梅雨真っ盛りですね。きょうの大阪は小雨がぱらついています。湿度は高いですが、最高気温は23度と予報されていますので、過ごしやすい一日になりそうです。
さて、今回から「IDE現代の高等教育」のNo.569を精読していこうと思います。この号のテーマは「大学職員像を問う」です。
冒頭、編集部によるこの特集の趣旨について、「大学はいま、個々の教員の授業や研究の集合ではなく、大学の全体がシステムとして教育・研究を高度化されることが求められています。

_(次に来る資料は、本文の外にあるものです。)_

/-! ### State -/

@[simp] theorem event_sys (s : State) (f : Env → Ev → Ev) : (s.event f).sys = s.sys := by
  unfold State.event; rfl
@[simp] theorem event_pins (s : State) (f : Env → Ev → Ev) : (s.event f).pins = s.pins := by
  unfold State.event; rfl
@[simp] theorem event_pending (s : State) (f : Env → Ev → Ev) : (s.event f).pending = s.pending := by
  unfold State.event; rfl
@[simp] theorem event_units (s : State) (f : Env → Ev → Ev) :
    (s.event f).units = settle s.env (f s.env (.start s.units)) := rfl
@[simp] theorem setPins_sys (s : State) (f : Pins → Pins) : (s.setPins f).sys = s.sys := rfl
@[simp] theorem setPins_pins (s : State) (f : Pins → Pins) : (s.setPins f).pins = f s.pins := rfl
@[simp] theorem setPins_units (s : State) (f : Pins → Pins) : (s.setPins f).units = s.units := rfl
@[simp] theorem setPins_pending (s : State) (f : Pins → Pins) : (s.setPins f).pending = s.pending := rfl
@[simp] theorem become_sys (s : State) (y : Sys) (u : Units) (f : Env → Ev → Ev) : (s.become y u f).sys = y := rfl
@[simp] theorem become_pins (s : State) (y : Sys) (u : Units) (f : Env → Ev → Ev) : (s.become y u f).pins = s.pins := rfl
@[simp] theorem become_pending (s : State) (y : Sys) (u : Units) (f : Env → Ev → Ev) :
    (s.become y u f).pending = s.pending := rfl
@[simp] theorem become_units (s : State) (y : Sys) (u : Units) (f : Env → Ev → Ev) :
    (s.become y u f).units = settle ⟨y, s.pins⟩ (f ⟨y, s.pins⟩ (.start u)) := rfl
@[simp] theorem start_u (u : Units) : (Ev.start u).u = u := rfl
@[simp] theorem start_causes (u : Units) : (Ev.start u).causes = [] := rfl
@[simp] theorem start_granted (u : Units) : (Ev.start u).granted = [] := rfl
@[simp] theorem start_newest (u : Units) : (Ev.start u).newest = none := rfl
@[simp] theorem start_holders (u : Units) : (Ev.start u).holders = [] := rfl
@[simp] theorem start_signals (u : Units) : (Ev.start u).signals = [] := rfl
@[simp] theorem start_scan (u : Units) : (Ev.start u).scan = false := rfl
@[simp] theorem start_examine (u : Units) : (Ev.start u).examine = false := rfl
@[simp] theorem start_compose (u : Units) : (Ev.start u).compose = false := rfl

end Sys2Proof.Machine
end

その中で、新しく要求される大学職員像は何か、またそうした職員を形成するには何が必要か、を論じていただきます」とあります。
各論稿を精読しながら、これからの大学職員像について考えてみたいと思います。
「近未来の大学職員像」上杉道世(大正大学 理事長特別補佐・質保証推進室長/大学マネジメント)
要点は次のとおりです。
2.大学の仕事の担い手
これからの大学職員は、
- 一種の専門職となっていく。
- プロジェクトをマネジする専門職が不可欠
- 専門的な教育訓練又は経験を経た者による、きちんとした情報と専門的な知識・経験に基づく経営判断が必要であり、それができる人と集団が経営に当たるようになる。
3.大学職員という職業
- これからしばらくは過渡期であり、従来型の職員が多数いる中で、近未来型の職員をどう養成・確保し、役割を発揮してもらうかが工夫のしどころ
- これからは創造性の発揮や企画・提案・実行力が重要で、世の中の多くの職業がこの方向へ向かっている。
4.多様化する大学職員の類型
(1)特定の分野の専門性を高めていく職員
(2)多様な業務を経験しつつ組織のリーダーとなっていく職員
大学院教育や他の組織や機関での経験や組織外との広い交流などが必要であり、
人材育成の投資を惜しむべきではない。
(3)定型的な業務を着実に遂行する職員
従来の仕事を見直してルーティン業務の量を減らしていく。
まとめ
著者によれば、近未来型の大学職員は上記のごとく以下の3つになります。
(1)特定の分野の専門性を高めていく職員
(2)多様な業務を経験しつつ組織のリーダーとなっていく職員
大学院教育や他の組織や機関での経験や組織外との広い交流などが必要であり、
人材育成の投資を惜しむべきではない。
(3)定型的な業務を着実に遂行する職員
従来の仕事を見直してルーティン業務の量を減らしていく。
(1)について
高度専門職についての議論が昨今盛んです。URA、IRer、産学官連携コーディネーター、アドミッションオフィサー、カリキュラム・コーディネーターなどが思い浮かびますが、大学教育部会の資料(1−1)によれば「管理運営系」、「教学支援系」、「学生支援系」それぞれにいろいろな職種があります。 今後はその育成と処遇について、明確な方向性が欲しいところです。
(2)について
わが国では非営利組織における人材育成はされてこなかったそうです。大学経営に特化した教育機関も今後出てくるかもしれません。
(3)について
若手職員や非正規職員が担当していると思いますが、仕事を見直し、業務量を減らすためには、現場の主体性に加えマネジメント側の見識と力量が強く必要になると思います。